/-- Settles O38: a fresh encoder is clean and over its alphabet, so the foreign byte ends the input (`Lze.Ok.foreign`). -/
theorem foreignByteEndsTheEncoding : Obligations.ForeignByteEndsTheEncoding := by
  intro s hf hv alpha before z after h1 h256 hn hall hz hroom
  have hw := Config.Valid.pos hv
  have ha : AlphabetOk alpha := ⟨h1, h256, hn⟩
  have hc : WithinCap s.cfg alpha.length := hroom.imp_right fun h => by omega
  obtain ⟨-, halpha, hphrase, -⟩ := Lze.fresh_fields (cfg := s.cfg) hw ha
  have hr : Room s.cfg (Lze.fresh s.cfg alpha) (before.length + 2) := by
    rw [Room, Lze.fresh_dict hw ha, seedEntries_length, ← Nat.add_assoc]
    exact hroom
  have henc : Lze.encode s.cfg alpha (before ++ z :: after) = .error ⟨.alphabetCoverage, z.toNat⟩ :=
    (Lze.encode_of_init (Lze.init_ok ha hc)).trans
      ((Lze.fresh_ok hw ha hc).foreign hw (.inl hphrase) (Lze.fresh_over hw ha) (halpha.symm ▸ hall) (halpha.symm ▸ hz) hr)
  rw [exec_lzeEncode_of_error henc]
  exact command_lze_alphabetCoverage hf rfl word_lzeEncode z.toNat

end Sys2Proof.Machine
end

section
/-! PROOFS. The LZW decoder (43_lzw_decoder.md): one equation for each answer of the decoder's operations, the commands in terms
of these operations, LZD_DECODE against the sequence of commands it stands for, and decoding what the encoder made. -/

namespace Sys2Proof.Machine

variable {cfg : Config} {s : State} {u v : Lzd} {alpha input seq q : List Byte} {limit : Option Nat} {r : Raise}

/-! ## Construction (R200, R210, R211) -/

theorem limitOk_none : LimitOk cfg input none := by rintro l ⟨⟩

theorem alphabetOk_singleton {a : Byte} : AlphabetOk [a] := ⟨by simp, by simp, List.nodup_singleton a⟩

theorem Lzd.init_ok (ha : AlphabetOk alpha) (hl : LimitOk cfg input limit) (hc : WithinCap cfg alpha.length) :
    Lzd.init cfg alpha input limit = .ok (Lzd.fresh cfg alpha input limit) := by
  rcases Lzd.init_cases (cfg := cfg) (alpha := alpha) (input := input) (limit := limit) with
    ⟨h, -⟩ | ⟨-, h, -⟩ | ⟨-, -, h, -⟩ | ⟨-, -, -, e⟩
  · exact absurd ha h
  · exact absurd hl h
  · exact absurd hc h
  · exact e

theorem Lzd.init_of_not_withinCap (ha : AlphabetOk alpha) (hl : LimitOk cfg input limit)
    (hc : ¬ WithinCap cfg alpha.length) : Lzd.init cfg alpha input limit = .error ⟨.capacityExceeded, 3⟩ := by
  rcases Lzd.init_cases (cfg := cfg) (alpha := alpha) (input := input) (limit := limit) with
    ⟨h, -⟩ | ⟨-, h, -⟩ | ⟨-, -, -, e⟩ | ⟨-, -, h, -⟩
  · exact absurd ha h
  · exact absurd hl h
  · exact e
  · exact absurd h hc

/-- A construction that completes has passed every check, and makes the seeded instance. -/
theorem Lzd.init_eq_ok (h : Lzd.init cfg alpha input limit = .ok u) :
    AlphabetOk alpha ∧ LimitOk cfg input limit ∧ WithinCap cfg alpha.length ∧ u = Lzd.fresh cfg alpha input limit := by
  rcases Lzd.init_cases (cfg := cfg) (alpha := alpha) (input := input) (limit := limit) with
    ⟨-, e⟩ | ⟨-, -, e⟩ | ⟨-, -, -, e⟩ | ⟨ha, hl, hc, e⟩ <;> rw [e] at h <;> cases h
  exact ⟨ha, hl, hc, rfl⟩

theorem Lzd.fresh_length_pos (hw : 0 < cfg.wordBits) (ha : AlphabetOk alpha) :
    0 < (Lzd.fresh cfg alpha input limit).dict.length := by
  rw [(Lzd.fresh_spec hw alpha input limit).1, codeEntries_length]
  exact ha.1

/-- An empty input has no words to read (R210). -/
theorem Lzd.fresh_limit_empty (hv : cfg.Valid) : (Lzd.fresh cfg alpha [] none).limit = 0 := by
  obtain ⟨-, -, -, -, -, -, hlimit, -⟩ := Lzd.fresh_spec (Config.Valid.pos hv) alpha [] none
  have hbytes : 0 < cfg.wordBits / 8 := Nat.div_pos hv.1 (by decide)
  rw [hlimit, Option.getD_none, inputWords, bbFromBytes_words_length, List.length_nil, ceilDiv_zero hbytes,
    Nat.zero_mul]

/-- The iterations of a seeded instance are bounded by the padded input (R207, R210). -/
theorem Lzd.fresh_measure_le (hv : cfg.Valid) (hl : LimitOk cfg input limit) (hc : WithinCap cfg alpha.length) :
    (Lzd.fresh cfg alpha input limit).measure ≤ ceilDiv input.length (cfg.wordBits / 8) * cfg.wordBits + 2 := by
  have hlim := (Lzd.fresh_ok hv hl hc).limit
  obtain ⟨-, -, -, -, -, hwords, -, -, hpend, -⟩ := Lzd.fresh_spec (Config.Valid.pos hv) alpha input limit
  rw [hwords, inputWords, bbFromBytes_words_length] at hlim
  rw [Lzd.measure, if_pos hpend]
  omega

/-! ## One iteration (R201 to R206) -/

/-- An insertion under the next codeword, which is the number of entries (R217). -/
theorem Lzd.Synced.insert_eq (hw : 0 < cfg.wordBits) (hu : u.Synced cfg) (seq : List Byte) :
    u.insert cfg seq = { u with
      dict := u.dict ++ [(u.dict.length, seq)], ctr := canon cfg.wordBits (u.dict.length + 1) } := by
  have hi := hu.insert hw seq
  have hd := hu.insert_dict seq
  refine Lzd.ext_fields rfl rfl hd ?_ rfl rfl rfl rfl rfl rfl
  rw [hi.ctr.eq_canon hw, ← hi.length, hd, List.length_append, List.length_singleton]
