-- ==== Sys2Proof/Tests/Slice0.lean ====
section
/-! SUPPORT. Small tests: ill-formed operands, words written out from 95_test_vectors.md, one step of each instruction
with results taken from its vectors (V..) or programs (P..), and a witness for every statement that has hypotheses. -/

namespace Sys2Proof.Tests

open Sys2Proof Sys2Proof.Machine

/-! ## Operands no word can carry (30_encoding.md R99) -/

/-- Well-formed for the default configuration, as each of the smoke tests asks it. -/
abbrev fits (i : Instr) : Bool := i.wf Config.default

theorem test_wf_pin : fits (.read 65535) = true ∧ fits (.read 65536) = false := by decide
theorem test_wf_pin_write : fits (.write 65536 0) = false ∧ fits (.detach 65536) = false := by decide
theorem test_wf_pin_readf : fits (.readf 65536) = false ∧ fits (.tone 65536 0) = false := by decide
theorem test_wf_ch : fits (.writech 255 0) = true ∧ fits (.writech 256 0) = false := by decide
theorem test_wf_ch_attach : fits (.attachch 0 0 1 256) = false ∧ fits (.attachch 65536 0 1 0) = false := by decide
theorem test_wf_res : fits (.attach 0 0 16) = true ∧ fits (.attach 0 0 17) = false := by decide
theorem test_wf_res_zero : fits (.chfreq 0 0 1) = true ∧ fits (.chfreq 0 0 0) = false := by decide
theorem test_wf_note : fits (.note 0 15 15) = true ∧ fits (.note 0 16 0) = false := by decide
theorem test_wf_octave : fits (.note 0 0 16) = false ∧ fits (.note 65536 0 0) = false := by decide
theorem test_wf_frames : fits (.bufreq 65535) = true ∧ fits (.bufreq 65536) = false := by decide

/-- R99: a refused operand gets no word. -/
theorem test_assemble_refuses : assemble Config.default (.attach 0 0 17) = none := by decide

/-- R99: the largest duty has a word, the next number has none. -/
theorem test_asm_duty : asmDuty Config.default 4294967295 = some 0xFFFFFFFF ∧ asmDuty Config.default 4294967296 = none := by
  decide

/-- R99: 50.5 Hz is 12928 (V11); a negative frequency, a third of a Hz and 2^24 Hz have no word. -/
theorem test_asm_freq : asmFreq 8 101 2 = some 12928 ∧ asmFreq 8 1 3 = none ∧ asmFreq 8 (-1) 1 = none ∧
    asmFreq 8 16777216 1 = none := by decide

/-- R100: PLAYTONE and MELODY expand to tones, waits and silences. -/
theorem test_melody : melody 25 [(256000, 100), (0, 50)] =
    [.instr (.tone 25 256000), .wait 100, .instr (.tone 25 0), .instr (.tone 25 0), .wait 50, .instr (.tone 25 0)] := by
  decide

/-! ## Words written out from the spec (V1 to V13) -/

theorem test_decode_attach : decodeCommand 0x190000190003E800 = .ok (.attach 25 256000 10) := by decide
theorem test_decode_attach_least : decodeCommand 0x1000000000000000 = .ok (.attach 0 0 1) := by decide
theorem test_decode_attachch : decodeCommand 0x270300010001B800 = .ok (.attachch 1 112640 8 3) := by decide
theorem test_decode_attachch_fraction : decodeCommand 0x230F000900003280 = .ok (.attachch 9 12928 4 15) := by decide
theorem test_decode_write : decodeCommand 0x3000000400000080 = .ok (.write 4 128) := by decide
theorem test_decode_writech : decodeCommand 0x4000000000000005 = .ok (.writech 0 5) := by decide
theorem test_decode_tone : decodeCommand 0x500000190003E800 = .ok (.tone 25 256000) := by decide
theorem test_decode_note : decodeCommand 0x6904000200000000 = .ok (.note 2 9 4) := by decide
theorem test_decode_read : decodeCommand 0x7000001900000000 = .ok (.read 25) := by decide
theorem test_decode_readf : decodeCommand 0x8000001900000000 = .ok (.readf 25) := by decide
theorem test_decode_detach : decodeCommand 0x9000001900000000 = .ok (.detach 25) := by decide
theorem test_decode_chfreq : decodeCommand 0xAB000004002EE000 = .ok (.chfreq 4 3072000 12) := by decide
theorem test_decode_bufreq : decode (.request 0x0030) = .ok (.bufreq 48) := by decide
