-- ==== Sys2Proof/Decode.lean ====
section
/-! DEFINITION. The decoder of R104, total on every 32-bit word and rejecting by name, and the encoder of the same
table (R101, R103). A command is one register word, never bytes in memory (R86), so both work on words. -/

namespace Sys2Proof

/-! ## Fields of the command word (R101) -/

/-- OPC = CMD[7:0]. -/
def opcField (c : Word) : Nat := (c.extractLsb' 0 8).toNat

/-- N = zext_32(CMD[13:8]) (R102). -/
def nField (c : Word) : Nat := (c.extractLsb' 8 6).toNat

/-- F = CMD[16] (R102). -/
def fField (c : Word) : Bool := c.getLsbD 16

/-! ## The opcode map (R103) -/

/-- One row of R103's table. -/
structure OpcodeRow where
  /-- The row's match value. -/
  pattern : Word
  /-- The bits a decoder compares. -/
  mask : Word
  /-- The command with N and F taken from the word. -/
  build : Word → Instr

/-- The rows of R103, in its order. -/
def opcodeRows : List OpcodeRow :=
  [ ⟨0x00000000, 0xFFFFFFFF, fun _ => .nop⟩,
    ⟨0x00000001, 0xFFFFC0FF, fun c => .putBits (nField c)⟩,
    ⟨0x00000002, 0xFFFFFFFF, fun _ => .putUe⟩,
    ⟨0x00000003, 0xFFFFFFFF, fun _ => .putSe⟩,
    ⟨0x00000004, 0xFFFFFFFF, fun _ => .putStartCode⟩,
    ⟨0x00000005, 0xFFFFFFFF, fun _ => .putTrailing⟩,
    ⟨0x00000006, 0xFFFFFFFF, fun _ => .putAud⟩,
    ⟨0x00000007, 0xFFFFFFFF, fun _ => .putSps⟩,
    ⟨0x00000008, 0xFFFFFFFF, fun _ => .putPps⟩,
    ⟨0x00000009, 0xFFFFFFFF, fun _ => .putSliceHeader⟩,
    ⟨0x0000000A, 0xFFFEFFFF, fun c => .putFrameHeaders (fField c)⟩,
    ⟨0x0000000B, 0xFFFFFFFF, fun _ => .vleReset⟩,
    ⟨0x00000010, 0xFFFFFFFF, fun _ => .geoCompute⟩,
    ⟨0x00000011, 0xFFFFFFFF, fun _ => .geoClear⟩ ]

/-- A row matches a word when `(c & mask) = match` (R103). -/
def OpcodeRow.hits (r : OpcodeRow) (c : Word) : Bool := (c &&& r.mask) == r.pattern

/-- R105: the opcodes no row has are 0x0C to 0x0F and 0x12 to 0xFF. -/
def reservedOpcode (opc : Nat) : Bool := (0x0C ≤ opc && opc ≤ 0x0F) || 0x12 ≤ opc

/-- Why a word decodes to ILLEGAL. -/
inductive DecodeError where
  /-- The opcode is reserved (R105). -/
  | reservedOpcode
  /-- The opcode is assigned and a bit outside its row's free fields is set (R106). -/
  | reservedField
deriving DecidableEq, Repr

/-- R104's `Decode`, with ILLEGAL split by its cause. -/
def decode (c : Word) : Except DecodeError Instr :=
  match opcodeRows.find? (·.hits c) with
  | some r => .ok (r.build c)
  | none => .error (if reservedOpcode (opcField c) then .reservedOpcode else .reservedField)

/-- The instruction of a word, where it has one. -/
def decode? (c : Word) : Option Instr := (decode c).toOption

/-- A command word from its three fields; every other bit is 0 (R101). -/
def commandWord (opc n : Nat) (f : Bool) : Word :=
  BitVec.ofNat 15 0 ++ BitVec.ofBool f ++ BitVec.ofNat 2 0 ++ BitVec.ofNat 6 n ++ BitVec.ofNat 8 opc

/-- The command word of an instruction: R103's match value with R101's fields. -/
def encode : Instr → Word
  | .nop => commandWord 0x00 0 false
  | .putBits n => commandWord 0x01 n false
  | .putUe => commandWord 0x02 0 false
  | .putSe => commandWord 0x03 0 false
  | .putStartCode => commandWord 0x04 0 false
  | .putTrailing => commandWord 0x05 0 false
  | .putAud => commandWord 0x06 0 false
  | .putSps => commandWord 0x07 0 false
  | .putPps => commandWord 0x08 0 false
  | .putSliceHeader => commandWord 0x09 0 false
  | .putFrameHeaders f => commandWord 0x0A 0 f
  | .vleReset => commandWord 0x0B 0 false
  | .geoCompute => commandWord 0x10 0 false
  | .geoClear => commandWord 0x11 0 false

/-- The command word whose bits are `w`, numbered as the opcode table numbers them, with every bit from `nbits` up
being 0. -/
def tableWord (nbits w : Nat) : Word := BitVec.ofNat 32 (w % 2 ^ nbits)

/-- What the decoder reads from a word given as the opcode table gives it. -/
def decodeTableWord (nbits w : Nat) : Option Instr := decode? (tableWord nbits w)

end Sys2Proof
end

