-- ==== Sys2Proof/Machine/Operands.lean ====
section
/-! DEFINITION. Operands: the views of DATA (R102), bit strings (R14), the Exp-Golomb codes (R132, R136, R138) and the
operand check of every command (R223). -/

namespace Sys2Proof.Machine

/-! ## The views of DATA (R102) -/

/-- DATA[15:0], unsigned. -/
def dataLow (d : Word) : Nat := (d.extractLsb' 0 16).toNat

/-- DATA[31:16], unsigned. -/
def dataHigh (d : Word) : Nat := (d.extractLsb' 16 16).toNat

/-- `(high << 16) | low`, the packing of GEO_SRC, GEO_MB, GEO_TILE and GEO_TILE2 (R194). -/
def packHalves (high low : Nat) : Word := (BitVec.ofNat 32 high <<< 16) ||| BitVec.ofNat 32 low

/-! ## Bit strings (R14) -/

/-- `bin(v, n)`: the n-bit string of `v mod 2^n`, most significant bit first (R14). -/
def bin (v : Nat) : Nat → Bits
  | 0 => []
  | n + 1 => v.testBit n :: bin v n

/-- `zeros(k)` (R14). -/
def zeros (k : Nat) : Bits := List.replicate k false

/-- The number a bit string spells, first bit most significant. -/
def natOfBits (s : Bits) : Nat := s.foldl (fun n b => 2 * n + b.toNat) 0

/-- The 8-bit value of a bit string, first bit = bit 7 (R72, R76). -/
def byteOfBits (s : Bits) : Byte := BitVec.ofNat 8 (natOfBits s)

/-! ## Exp-Golomb codes -/

/-- `ue_code(v)` (R132). -/
def ueCode (v : Nat) : Bits := bin (v + 1) (2 * (v + 1).log2 + 1)

/-- `se_map(v)`, the source's formula on 32-bit two's complement (R136). -/
def seMap (v : Word) : Word :=
  let t := 2 * v - 1
  t ^^^ t.sshiftRight 31

/-- `se_code(v) = ue_code(se_map(v))` (R138). -/
def seCode (v : Word) : Bits := ueCode (seMap v).toNat

/-- `se(v)` of a syntax table: the code of v as a 32-bit word (R20, R138). -/
def seRow (v : Int) : Bits := seCode (BitVec.ofInt 32 v)

/-- A one-bit flag of a syntax table, `u(1)` (R20). -/
def flag (b : Bool) : Bits := [b]

/-! ## Operand checks (R223): they read the command word and DATA only -/

/-- PUT_BITS (R131, R107). -/
def checkBits (cfg : Config) (n : Nat) : Option FaultCode := if n > cfg.bitsMaxN then some .bitsWidth else none

/-- PUT_UE (R134, R135). -/
def checkUe (cfg : Config) (d : Word) : Option FaultCode :=
  if d = 0xFFFFFFFF ∨ (ueCode d.toNat).length > cfg.ueMaxCodeBits then some .ueRange else none

/-- PUT_SE (R137, R139). -/
def checkSe (cfg : Config) (d : Word) : Option FaultCode :=
  if d.toInt < -(2 ^ 30 - 1) ∨ d.toInt > 2 ^ 30 then some .seRange
  else if (seCode d).length > cfg.ueMaxCodeBits then some .seRange
  else none

/-- PUT_SPS, and PUT_FRAME_HEADERS with F = 1 (R166). -/
def checkMb (d : Word) : Option FaultCode :=
  if dataLow d = 0 ∨ dataHigh d = 0 then some .mbRange else none

/-- PUT_FRAME_HEADERS: the check runs only when F = 1 (R180). -/
def checkFrame (f : Bool) (d : Word) : Option FaultCode := if f then checkMb d else none

/-- The declared domain of the geometry calculator (R191). -/
def geoInDomain (cfg : Config) (w h : Nat) : Bool :=
  decide (cfg.wMin ≤ w) && decide (w ≤ cfg.wMax) && decide (cfg.hMin ≤ h) && decide (h ≤ cfg.hMax)

/-- GEO_COMPUTE (R191, R194). -/
def checkGeo (cfg : Config) (d : Word) : Option FaultCode :=
  if geoInDomain cfg (dataLow d) (dataHigh d) then none else some .geoRange

end Sys2Proof.Machine
end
________________
(TASK DESCRIPTION) In the listing above, locate the line with "obtain ⟨-, -, -, -, -, hwords, -, -, hpend, -⟩" and the line with "to R206) -/", then extract exactly those lines and every line between them, and nothing more.

(THE ANSWER)
  obtain ⟨-, -, -, -, -, hwords, -, -, hpend, -⟩ := Lzd.fresh_spec (Config.Valid.pos hv) alpha input limit
  rw [hwords, inputWords, bbFromBytes_words_length] at hlim
  rw [Lzd.measure, if_pos hpend]
  omega

/-! ## One iteration (R201 to R206) -/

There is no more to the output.